Hello,
I'm analyzing a time series RNA-Seq data with repeated measures on six different time points corresponding to pre-treatment, on-treatment and post-treatment phases, using edgeR:
Timepoint1 Pretreat
Timepoint2 Pretreat
Timepoint3 Pretreat
Timepoint4 Ontreat
Timepoint5 Ontreat
Timepoint6 Posttreat
And my hypothesis test is to look for DEGs comparing Ontreat VS Pretreat, and Posttreat VS Ontreat.
There are two options I can think of to do this:
1). Include the timepoint variable into the glm model (include subject as well since it's repeated measure data) and setting the contrast as:
design<-model.matrix(~0+timepoint+subject) mycontrast<-makeContrasts(OnvsPre=(timepoint4+timepoint5)/2-(timepoint1+timepoint2+timepoint3)/3, PostvsOn=timepoint6-(timepoint4+timepoint5)/2, levels=design)

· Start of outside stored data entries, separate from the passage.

-- ==== Sys2Proof/Machine/Tracking.lean ====
section
/-! DEFINITION. The tracking unit's shared operations (chapter 2): joining and leaving the queue, the disturbed marking at a
mark, and the placement of a verdict. -/

namespace Sys2Proof.Machine

/-! ## The queue at a mark -/

/-- The filler of bottle `k`: r(k mod N) (R24). -/
def HallConfig.fillerOf (c : HallConfig) (k : Bottle) : Option (Fin 24) :=
  c.fillOrder[k.toNat % c.fillOrder.length]?

/-- The robot is fit to fill: RELEASED with accepted state RUNNING (R24). -/
def State.fitToFill (s : State) (u : Fin 24) : Bool :=
  match s.robots.get u with
  | some r => decide (r.gate = .released) && decide (r.accepted = .running)
  | none => false

/-- The slot with which bottle `k` joins at hall time `t` (R20, R24). -/
def State.joiningSlot (s : State) (c : HallConfig) (k : Bottle) (t : Nat) : Slot :=
  { bottle := k, entry := t, filler := c.fillerOf k, filled := ((c.fillerOf k).map s.fitToFill).getD false,
    generation := s.grading.generation, verdicts := Table.replicate 6 none, disturbed := none, purged := false,
    decisions := Table.replicate 2 none, ejected := none }

/-- Bottle `k` joins at the tail (R21 step 1). -/
def State.join (s : State) (c : HallConfig) (k : Bottle) (t : Nat) : State :=
  { s with queue := s.queue ++ [s.joiningSlot c k t] }

/-- Zone `z` marks the bottle that has just reached its span's first position, while out of RUN (R28). -/
def State.markFirst (s : State) (c : HallConfig) (z : Fin 8) : State :=
  if (c.zones.get z).hasSpan ∧ (s.zones.get z).state ≠ .run then
    s.onSlot (s.time.newest.getD 0 - BitVec.ofNat 32 (c.zones.get z).first) fun q => q.disturb z
  else s

/-- Every zone makes the marking of R28 (R21 step 2). Where two zones mark one bottle at one mark, R26 keeps the zone that set the
flag first and no rule orders the zones: the lowest number is kept (log 47, DESIGN CHOICE, unsafe). -/
def State.markFirsts (s : State) (c : HallConfig) : State :=
  (List.finRange 8).foldl (fun s z => s.markFirst c z) s

/-- The head slot leaves once it has passed the retention depth (R22, R21 step 3). -/
def State.leave (s : State) (c : HallConfig) : State :=
  match s.queue with
  | [] => s
  | q :: qs => if c.retention < s.position q.bottle then { s with queue := qs } else s

/-! ## Placement -/

/-- The pitch-log entry that a capture time falls after, with the entries next to it (R31, R32). -/
structure Located where
  /-- Entry j + 1, if j is not the newest. -/
  after : Option Mark
  /-- Entry j. -/
  at_ : Mark
  /-- Entry j − 1, if the log holds one. -/
  before : Option Mark
deriving DecidableEq, Repr

/-- The newest entry not later than `T` in a log listed newest first; `after` is the entry last passed over. -/
def locate (T : Nat) (after : Option Mark) : List Mark → Option Located
  | [] => none
  | m :: older => if m.time ≤ T then some ⟨after, m, older.head?⟩ else locate T (some m) older

/-- The period L (R32). -/
def Located.period (l : Located) (nominal : Nat) : Int :=
  match l.after, l.before with
  | some n, _ => n.time - l.at_.time
  | none, some b => l.at_.time - b.time
  | none, none => nominal

/-- The outcome of placement (R30): a bottle, or a reason with the bottle index and detail word its notice carries (R37). -/
inductive Placement where
  /-- Placed on this bottle. -/
  | on (b : Bottle)
  /-- Unplaced. -/
  | unplaced (why : Unplaced) (bottle : Option Bottle) (detail : BitVec 32)
deriving DecidableEq, Repr

/-- A bottle index from an exact number, if it lies in 0 … 2^32 − 1 (R35). -/
def bottleOf (b : Int) : Option Bottle :=
  if 0 ≤ b ∧ b < 2 ^ 32 then some (BitVec.ofInt 32 b) else none

/-- Stages 6 and 7 on the seen position C (R35, R36). -/
def State.placeAt (s : State) (halfWindow : Nat) (C : Int) : Placement :=
  let b := (C + 128) / 256
  let e := C - 256 * b
  if (halfWindow * 16 : Int) < e.natAbs then .unplaced .ambiguous (bottleOf b) (detailInt e)
  else
    match bottleOf b with
    | none => .unplaced .outOfRange none 0
    | some k => if (s.slotOf k).isSome then .on k else .unplaced .outOfRange (some k) 0

/-- Stages 2 to 5 past entry j (R32 to R34), then 6 and 7. The division is floor division: L is positive (R32). -/
def State.placePast (s : State) (c : HallConfig) (k : CameraCfg) (T : Nat) (l : Located) : Placement :=
  let q := ((T - l.at_.time : Int) * 256) / l.period c.timers.nominalPeriod
  if l.after = none ∧ 512 ≤ q then .unplaced .stalled none (detailNat q.toNat)
  else s.placeAt k.halfWindow (l.at_.bottle.toNat * 256 + q - k.distance * 16)

/-- Placement of capture time `T` for the camera with entry `k` (R30, R31). -/
def State.place (s : State) (c : HallConfig) (k : CameraCfg) (T : Nat) : Placement :=
  match s.time.pitchLog with
  | [] => .unplaced .tooOld none 0
  | _ :: _ =>
    if s.time.hall + 1000000 < T then .unplaced .future none 0
    else
      match locate T none s.time.pitchLog.reverse with
      | none => .unplaced .tooOld none 0
      | some l => s.placePast c k T l

end Sys2Proof.Machine
end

2). Include the treatment phase variable into the model (which essentially combines different timepoints within the same treatment into one group):
design<-model.matrix(~0+treatment+subject) mycontrast<-makeContrasts(OnvsPre=Ontreat-Pretreat,PostvsOn=Posttreat-OnTreat,levels=design)
Since I am really new to RNA-Seq analysis and ignorant in statistics, my questions are:
1). For the first method, am I setting the contrast in the right way?

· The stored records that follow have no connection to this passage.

-- ==== Sys2Proof/Machine/Transactions.lean ====
section
/-! DEFINITION. The path controller's commands (chapter 8): UPSTREAM_TRANSACTION, FORWARDED_RESPONSE, VIEW_READ,
MAILBOX_READ, ARBITER_GRANT. The observed writes and substituted command reads stand with the blocks that own the records. -/

namespace Sys2Proof

/-- The transaction is well formed (R143); one of no words is not (log 32). -/
def Txn.formed (t : Txn) : Bool :=
  decide (t.start % 8 = 0) && decide (1 ≤ t.length) && decide (t.lineOffset + 8 * t.length ≤ 128)

/-- A write by the processor into the image region, or a read of it (R147). -/
def Txn.imageTreatment (t : Txn) : Machine.Treatment :=
  if t.isWrite then .image else .plain

/-- The agent's write does not cover the whole table (R128, R148). -/
def Txn.partialTable (t : Txn) : Bool :=
  t.isWrite && (Machine.writtenBlock t.written t.lineOffset 0 16).isNone

end Sys2Proof

namespace Sys2Proof.Machine

/-! ## Presentation -/

/-- A transaction joins those not yet answered; a refused one with no earlier one of its tag is answered at once (R144). -/
def Path.enter (p : Path) (f : Flight) : Path :=
  { p with
    flights := (drain f.txn.tag (p.flights ++ [f])).1
    responses := p.responses ++ (drain f.txn.tag (p.flights ++ [f])).2 }

/-- Transaction `t` is forwarded under this treatment, to wait for the downstream port (R147, R152). -/
def State.forward (s : State) (t : Txn) (how : Treatment) : State :=
  s.onPath fun p => p.enter { txn := t, treatment := how, stage := .waiting }

/-- Transaction `t` is refused: DENIED and counted as a denial of its source (R144, R145). -/
def State.refuse (s : State) (t : Txn) : State :=
  (s.countDenial t.tag).onPath fun p => p.enter { txn := t, treatment := .denied, stage := .held }

/-- View read `t` waits for the processor's earlier transactions (R151). -/
def State.holdView (s : State) (t : Txn) : State :=
  s.onPath fun p => p.enter { txn := t, treatment := .view, stage := .held }

/-- Byte address `a` lies within the configuration image region (R155). -/
def State.inImage (s : State) (a : Nat) : Bool :=
  decide (s.cfgBase.toNat * 2 ^ 24 ≤ a) && decide (a < s.cfgBase.toNat * 2 ^ 24 + 16384)

/-! ### The processor -/

/-- The rights of the processor in the window that matched (R147). -/
def State.processorRight (s : State) (i : Fin 32) (w : Window) (write : Bool) : Treatment :=
  match w.kind with
  | .command =>
    if write && ((unitNumber w.unit).map s.isRobot).getD false then .observed i w else .plain
  | .mailbox => if write then .observed i w else .substituted i w
  | .view => if write then .denied else .view
  | .plain => .plain
  | .status => .plain
  | .verdict => .plain
  | .timeFrame => .plain
  | .switchTable => .plain
  | .notice => .plain
  | .unused => .plain

/-- The treatment of a well-formed transaction of the processor (R146, R147); while UNCONFIGURED no entry of the window table
governs an address, so that it is forwarded (R153). -/
def State.processorTreatment (s : State) (t : Txn) : Treatment :=
  if s.inImage t.start then t.imageTreatment
  else
    match matchedIn s.windowTable t.start with
    | some (i, w) => s.processorRight i w t.isWrite
    | none => .plain

/-- A transaction is handled as its treatment says. -/
def State.treat (s : State) (t : Txn) (how : Treatment) : State :=
  match how with
  | .denied => s.refuse t
  | .view => s.holdView t
  | .plain => s.forward t .plain
  | .image => s.forward t .image
  | .observed i w => s.forward t (.observed i w)
  | .substituted i w => s.forward t (.substituted i w)

/-! ### Switch ports -/

/-- Port `p` stands in a mask of ports (8.3). Which of the 16 bits stands for port n no rule says: the model takes bit n − 1
(log 49, DESIGN CHOICE, unsafe). -/
def maskHas (mask : BitVec 16) (p : Fin 16) : Bool :=
  mask.getLsbD p.val

/-- Port `p` is the port of the window's unit. -/
def HallConfig.ownsWindow (c : HallConfig) (w : Window) (p : Fin 16) : Bool :=
  decide ((unitNumber w.unit).bind c.portOf = some p)

/-- The rights of port `p` in the window that matched (R147). -/
def HallConfig.portRight (c : HallConfig) (p : Fin 16) (i : Fin 32) (w : Window) (write : Bool) : Treatment :=
  match w.kind with
  | .plain => if maskHas (if write then w.writers else w.readers) p then .plain else .denied
  | .command => if !write && c.ownsWindow w p then .substituted i w else .denied
  | .status => if write && c.ownsWindow w p then .observed i w else .denied
  | .verdict => if write && c.ownsWindow w p then .observed i w else .denied
  | .timeFrame => if write && c.ownsWindow w p then .observed i w else .denied
  | .switchTable => .denied
  | .mailbox => .denied
  | .view => .denied
  | .notice => .denied
  | .unused => .denied

/-- The treatment of a transaction of port `p` by its form, its window and its rights (R143, R146, R147). -/
def State.portTreatment (s : State) (c : HallConfig) (p : Fin 16) (t : Txn) : Treatment :=
  if !t.formed || s.inImage t.start then .denied
  else
    match c.matched t.start with
    | some (i, w) => c.portRight p i w t.isWrite
    | none => .denied

/-- The write is observed, and leaves a touched slot uncovered (R148). -/
def fragments (t : Txn) (how : Treatment) : Bool :=
  match how with
  | .observed _ _ => decide (t.wholeSlots.length < t.touchedSlots)
  | .plain => false
  | .denied => false
  | .view => false
  | .image => false
  | .substituted _ _ => false

/-- A write of port `p` that the rights allow (R135, R139, R148). -/
def State.portWrite (s : State) (c : HallConfig) (p : Fin 16) (t : Txn) (how : Treatment) : State :=
  let after := s.chargeBudget c p t.length
  if s.budgetAllows c p t.length then
    (if fragments t how then after.countFragment p else after).forward t how
  else after.refuse t

/-- A transaction of port `p` (R132, R134, R135, R147). -/
def State.portPresents (s : State) (c : HallConfig) (p : Fin 16) (t : Txn) : State :=
  if t.isWrite && decide ((s.ports.get p).state ≠ .active) then (s.writeAttempt p).refuse t
  else
    match s.portTreatment c p t with
    | .denied => (s.violation c p).refuse t
    | how => if t.isWrite then s.portWrite c p t how else s.forward t how

/-! ### The management agent -/

/-- A transaction of the management agent: the SWITCHTABLE window alone is its own (R145, R147). A write of part of the table is
counted when it is forwarded (R148), and stays counted if memory answers it FAULT, where R128 says that a write answered FAULT is not
counted (log 54, DESIGN CHOICE, unsafe). -/
def State.agentPresents (s : State) (c : HallConfig) (t : Txn) : State :=
  if !t.formed || s.inImage t.start then s.refuse t
  else
    match c.matched t.start with
    | some (i, w) =>
      if w.kind = .switchTable then
        (if t.partialTable then s.onTable fun x => { x with fragments := satAdd 16 x.fragments 1 } else s).forward t
          (if t.isWrite then .observed i w else .plain)
      else s.refuse t
    | none => s.refuse t

/-! ### All sources -/

/-- A transaction presented while configured (R145, R147). -/
def State.presents (s : State) (c : HallConfig) (t : Txn) : State :=
  if t.tag = processorTag then s.treat t (if t.formed then s.processorTreatment t else .denied)
  else
    match tagPort t.tag with
    | some p => s.portPresents c p t
    | none => if t.tag = agentTag then s.agentPresents c t else s.refuse t

/-- A transaction presented while UNCONFIGURED: the processor's is forwarded unchanged, its image writes observed; every
other source is refused (R153). A malformed one is DENIED (R143, log 27). -/
def State.presentsUnconfigured (s : State) (t : Txn) : State :=
  if t.tag = processorTag ∧ t.formed = true then
    s.treat t (s.processorTreatment t)
  else s.refuse t

/-- UPSTREAM_TRANSACTION (R143, R147). -/
def execUpstreamTransaction (t : Txn) (observeAll : Bool) (s : State) : Host.Outcome State Fault Refusal :=
  let s := { s with observeAll := observeAll }
  match s.config with
  | some c => .next (s.presents c t).settle
  | none => .next (s.presentsUnconfigured t).settle

/-! ## Responses -/

/-- A response passed up from memory: data for a read (R144). -/
def passedReply (t : Txn) (r : Response) (data : List Word) : Reply :=
  { tag := t.tag, response := r, data := if t.isWrite then [] else fitWords t.length data }

/-- The oldest transaction of `tag`, which memory answers OKAY with nothing to hand over and nothing to substitute, is
answered; for a substituted read this is so only when a FULL load has replaced its window: it is DENIED (R154). Other
steps answer the rest (log 2, log 5). -/
def State.respondOkay (s : State) (f : Flight) (data : List Word) : State :=
  match f.treatment, s.config with
  | .plain, _ => s.onPath fun p => p.answer (passedReply f.txn .okay data)
  | .substituted i w, some c =>
    if c.stands i w then s else (s.countDenial f.txn.tag).onPath fun p => p.answer (deniedReply f.txn)
  | .observed _ _, _ =>
    if (s.handovers f).isEmpty then s.onPath fun p => p.answer (passedReply f.txn .okay data) else s
  | .image, _ => if (s.handovers f).isEmpty then s.onPath fun p => p.answer (passedReply f.txn .okay data) else s
  | .substituted _ _, none => s
  | .denied, _ => s
  | .view, _ => s

/-- FORWARDED_RESPONSE (R144): memory's FAULT is passed up unchanged for every transaction (R102, R148, R150), also for a
substituted read whose window a FULL load replaced, where R154 says DENIED and R144 and R150 say FAULT: no denial is counted
then (log 50, DESIGN CHOICE, unsafe). -/
def execForwardedResponse (tag : Fin 32) (ok : Bool) (data : List Word) (s : State) : Host.Outcome State Fault Refusal :=
  match s.path.oldest tag with
  | none => .next s
  | some f =>
    if f.stage = .atMemory then
      if ok then .next (s.respondOkay f data) else .next (s.onPath fun p => p.answer (passedReply f.txn .fault data))
    else .next s

/-- VIEW_READ (R151): the view instant of the processor's oldest transaction, when that is a view read. -/
def execViewRead (observeAll : Bool) (s : State) : Host.Outcome State Fault Refusal :=
  match s.path.oldest processorTag, s.config with
  | some f, some c =>
    if f.treatment = .view then
      let s := { s with observeAll := observeAll }
      .next (s.onPath fun p =>
        p.answer
          { tag := processorTag, response := .okay
            data := recordWords (s.viewFields c) (f.txn.start % 4096) f.txn.length })
    else .next s
  | _, _ => .next s

/-- MAILBOX_READ (R165). -/
def execMailboxRead (data : List Word) (s : State) : Host.Outcome State Fault Refusal :=
  match s.substituting processorTag with
  | some (_, w, t) =>
    if w.kind = .mailbox then
      .next (s.onPath fun p =>
        p.answer
          { tag := processorTag, response := .okay
            data := overlay s.replyFields t.mailboxOffset (fitWords t.length data) })
    else .next s
  | none => .next s

/-! ## The arbiter -/

/-- The transactions with the oldest forwarded one granted, if one waits (R152). -/
def grantForwarded : List Flight → Option (List Flight)
  | [] => none
  | f :: fs => if f.stage = .waiting then some ({ f with stage := .atMemory } :: fs) else (grantForwarded fs).map (f :: ·)

/-- The path with the own head granted (R152). -/
def Path.grantOwn (p : Path) : Path :=
  match p.ownQueue with
  | [] => p
  | o :: os => { p with ownQueue := os, ownWait := 0, ownAtMemory := p.ownAtMemory ++ [o] }

/-- The arbiter's grant (R152). -/
def Path.grant (p : Path) : Path :=
  match grantForwarded p.flights, p.ownQueue with
  | none, _ => p.grantOwn
  | some fs, [] => { p with flights := fs }
  | some fs, _ :: _ => if p.ownWait < 8 then { p with flights := fs, ownWait := p.ownWait + 1 } else p.grantOwn

/-- ARBITER_GRANT (R152). -/
def execArbiterGrant (s : State) : Host.Outcome State Fault Refusal :=
  .next (s.onPath Path.grant)

end Sys2Proof.Machine
end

2). For the second method, is it justified to combine different timepoints into one group, or will it fall into the issue of repeated measures?
Thanks very much for any help here!
Thanks Aaron. Much appreciated.
A follow up question:
To interpret the first model, does it mean that the model essentially takes the averaged expression values of the three timepoints of pre-treatment, and takes the average of the two timepoints of on-treatment, and then obtains the DE genes from comparing the averaged expression scores?
Thanks again.
Yes. If you need more stringency, you can test each pair of on-treatment vs pre-treatment timepoints to verify that genes are consistently DE (in the same direction) between groups.